In streaming flows I periodically get a "Detected a data update" error. This error generally seem to indicate that something has changed in the source table schema, but it's not immediately apparent what. In one case yesterday I pulled the source table and the destination table from the flow (which worked the day prior) and couldn't see any differences in the schemas. It's possible I missed something and need to write a programmatic comparison, but needing to do so seems to indicate an issue with the error message in my mind.

If I delete and recreate the tables and checkpoints the error will go away, but I can only do this so easily because I'm still in dev. Is there a way, particularly in a case where "wipe and restart" isn't such a great option, to see what is different about the data update that throws such an error? Or a way to add to the error message mention of what has changed?

2 REPLIES 2

Kaniz
Community Manager
Community Manager

Hi @Tom Shaffner​ , A similar issue in S.O states -

The read stream will throw an exception if there are updates or deletes in your delta source. This is also clear from Databricks documentation:

Structured Streaming does not handle input that is not an append and throws an exception if any modifications occur on the table used as a source.

If you use IgnoreChanges, True, it will not throw an exception but give you the updated rows + rows that could have already been processed.
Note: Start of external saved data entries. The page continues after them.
-- ==== Sys2Proof/Laws/SteadyConverter.lean ====
section
/-! SUPPORT. The operations of Converter.lean are steady (Steady.lean). -/

namespace Sys2Proof.Machine

variable {s₀ s : State}

theorem advanceScan_steady (x0) (x1) (h : Steady s₀ s) : Steady s₀ (advanceScan x0 x1 s) := by
  unfold advanceScan
  repeat' first
    | with_reducible assumption
    | with_reducible apply startConv_steady
    | with_reducible apply scanFrom_steady
    | with_reducible apply incWrap_steady
    | with_reducible apply Steady.ite
    | split

theorem pushFifo_steady (x0) (h : Steady s₀ s) : Steady s₀ (pushFifo x0 s) := by
  unfold pushFifo
  repeat' first
    | with_reducible assumption
    | with_reducible apply setMcv_steady
    | with_reducible apply incHold_steady
    | with_reducible apply wr_steady
    | refine fun x (hx : Steady s₀ x) a => ?_
    | refine fun x (hx : Steady s₀ x) => ?_
    | with_reducible apply Steady.ite
    | split
    | with_reducible refine Steady.upd ?_ rfl rfl rfl rfl

theorem startSelfCal_steady (h : Steady s₀ s) : Steady s₀ (startSelfCal s) := by
  unfold startSelfCal
  repeat' first
    | with_reducible assumption
    | with_reducible apply wr_steady
    | with_reducible apply stopScan_steady
    | with_reducible apply Steady.ite
    | ((try lift_lets); intro x; refine (?_ : Steady s₀ x → _) ?_; focus (intro hx; clear_value x))
    | ((try lift_lets); intro x; try clear_value x)
    | split

theorem restartScan_steady (h : Steady s₀ s) : Steady s₀ (restartScan s) := by
  unfold restartScan
  repeat' first
    | with_reducible assumption
    | with_reducible apply scanFrom_steady
    | with_reducible apply setMcv_steady
    | refine fun x (hx : Steady s₀ x) a => ?_
    | refine fun x (hx : Steady s₀ x) => ?_
    | with_reducible apply Steady.ite
    | split
    | with_reducible refine Steady.upd ?_ rfl rfl rfl rfl

theorem mcvCmdWrite_steady (x0) (h : Steady s₀ s) : Steady s₀ (mcvCmdWrite x0 s) := by
  unfold mcvCmdWrite
  repeat' first
    | with_reducible assumption
    | with_reducible apply guarded_steady
    | with_reducible apply logIgnored_steady
    | with_reducible apply startSelfCal_steady
    | with_reducible apply restartScan_steady
    | refine fun x (hx : Steady s₀ x) a => ?_
    | refine fun x (hx : Steady s₀ x) => ?_
    | with_reducible apply Steady.ite
    | ((try lift_lets); intro x; refine (?_ : Steady s₀ x → _) ?_; focus (intro hx; clear_value x))
    | ((try lift_lets); intro x; try clear_value x)
    | split

theorem selfCalFailed_steady (h : Steady s₀ s) : Steady s₀ (selfCalFailed s) := by
  unfold selfCalFailed
  repeat' first
    | with_reducible assumption
    | with_reducible apply wr_steady
    | with_reducible apply setMcv_steady
    | with_reducible apply temperaturesChanged_steady
    | refine fun x (hx : Steady s₀ x) a => ?_
    | refine fun x (hx : Steady s₀ x) => ?_
    | with_reducible apply Steady.ite
    | ((try lift_lets); intro x; refine (?_ : Steady s₀ x → _) ?_; focus (intro hx; clear_value x))
    | ((try lift_lets); intro x; try clear_value x)
    | split
    | with_reducible refine Steady.upd ?_ rfl rfl rfl rfl

theorem selfCalPassed_steady (x0) (x1) (h : Steady s₀ s) : Steady s₀ (selfCalPassed x0 x1 s) := by
  unfold selfCalPassed
  repeat' first
    | with_reducible assumption
    | with_reducible apply wrs_steady
    | with_reducible apply wr_steady
    | with_reducible apply setMcv_steady
    | with_reducible apply temperaturesChanged_steady
    | refine fun x (hx : Steady s₀ x) a => ?_
    | refine fun x (hx : Steady s₀ x) => ?_
    | with_reducible apply Steady.ite
    | ((try lift_lets); intro x; refine (?_ : Steady s₀ x → _) ?_; focus (intro hx; clear_value x))
    | ((try lift_lets); intro x; try clear_value x)
    | split
    | with_reducible refine Steady.upd ?_ rfl rfl rfl rfl

theorem beginCal_steady (h : Steady s₀ s) : Steady s₀ (beginCal s) := by
  unfold beginCal
  repeat' first
    | with_reducible assumption
    | with_reducible apply wr_steady
    | with_reducible apply setGlb_steady
    | with_reducible apply Steady.ite
    | ((try lift_lets); intro x; refine (?_ : Steady s₀ x → _) ?_; focus (intro hx; clear_value x))
    | ((try lift_lets); intro x; try clear_value x)
    | split

theorem bootSettled_steady (h : Steady s₀ s) : Steady s₀ (bootSettled s) := by
  unfold bootSettled
  repeat' first
    | with_reducible assumption
    | with_reducible apply beginCal_steady
    | with_reducible apply startSelfCal_steady
    | with_reducible apply Steady.ite
    | split

theorem bootCalibrated_steady (x0) (h : Steady s₀ s) : Steady s₀ (bootCalibrated x0 s) := by
  unfold bootCalibrated
  repeat' first
    | with_reducible assumption
    | with_reducible apply startSelfCal_steady
    | with_reducible apply beginCal_steady
    | with_reducible apply Steady.ite
    | split

theorem refbufWrite_steady (x0) (h : Steady s₀ s) : Steady s₀ (refbufWrite x0 s) := by
  unfold refbufWrite
  repeat' first
    | with_reducible assumption
    | with_reducible apply guarded_steady
    | with_reducible apply logIgnored_steady
    | with_reducible apply setRefbuf_steady
    | refine fun x (hx : Steady s₀ x) a => ?_
    | refine fun x (hx : Steady s₀ x) => ?_
    | with_reducible apply Steady.ite
    | split

theorem mcvCtlWrite_steady (x0) (h : Steady s₀ s) : Steady s₀ (mcvCtlWrite x0 s) := by
  unfold mcvCtlWrite
  repeat' first
    | with_reducible assumption
    | with_reducible apply guarded_steady
    | with_reducible apply wtake_steady
    | with_reducible apply setMcv_steady
    | refine fun x (hx : Steady s₀ x) a => ?_
    | refine fun x (hx : Steady s₀ x) => ?_
    | with_reducible apply Steady.ite
    | ((try lift_lets); intro x; refine (?_ : Steady s₀ x → _) ?_; focus (intro hx; clear_value x))
    | ((try lift_lets); intro x; try clear_value x)
    | split
    | with_reducible refine Steady.upd ?_ rfl rfl rfl rfl

theorem fifoRead_steady (x0) (x1) (h : Steady s₀ s) : Steady s₀ (fifoRead x0 x1 s) := by
  unfold fifoRead
  repeat' first
    | with_reducible assumption
    | with_reducible apply viaBar_steady
    | with_reducible apply answer_steady
    | with_reducible apply setMcv_steady
    | refine fun x (hx : Steady s₀ x) a => ?_
    | refine fun x (hx : Steady s₀ x) => ?_
    | with_reducible apply Steady.ite
    | ((try lift_lets); intro x; refine (?_ : Steady s₀ x → _) ?_; focus (intro hx; clear_value x))
    | ((try lift_lets); intro x; try clear_value x)
    | split
    | with_reducible refine Steady.upd ?_ rfl rfl rfl rfl

end Sys2Proof.Machine
end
This is because everything in the delta table happens on the file level.

For example, if you update a single row in a file (roughly), the following will happen:

  1. Find and read the file which contains the record to be updated.
  2. Write a new file that contains the updated document + all other data that was also in the old file.
  3. Mark the old file as removed and the new file as added in the transaction log.
  4. Your read stream will read the whole new file as ’new’ records. This means you can get duplicates in your steam.

This is also mentioned in the docs.

Ignore changes: re-process updates if files had to be rewritten in the source table due to a data changing operation such as UPDATE, MERGE INTO, DELETE (within partitions), or OVERWRITE. Entire rows may still be emitted. Therefore your downstream consumers should be able to handle duplicates. ...

You'll have to decide if this is ok for your use case.

If you need to address updates and deletes specifically, Databricks offers Change Data Feed, which you can enable on delta tables.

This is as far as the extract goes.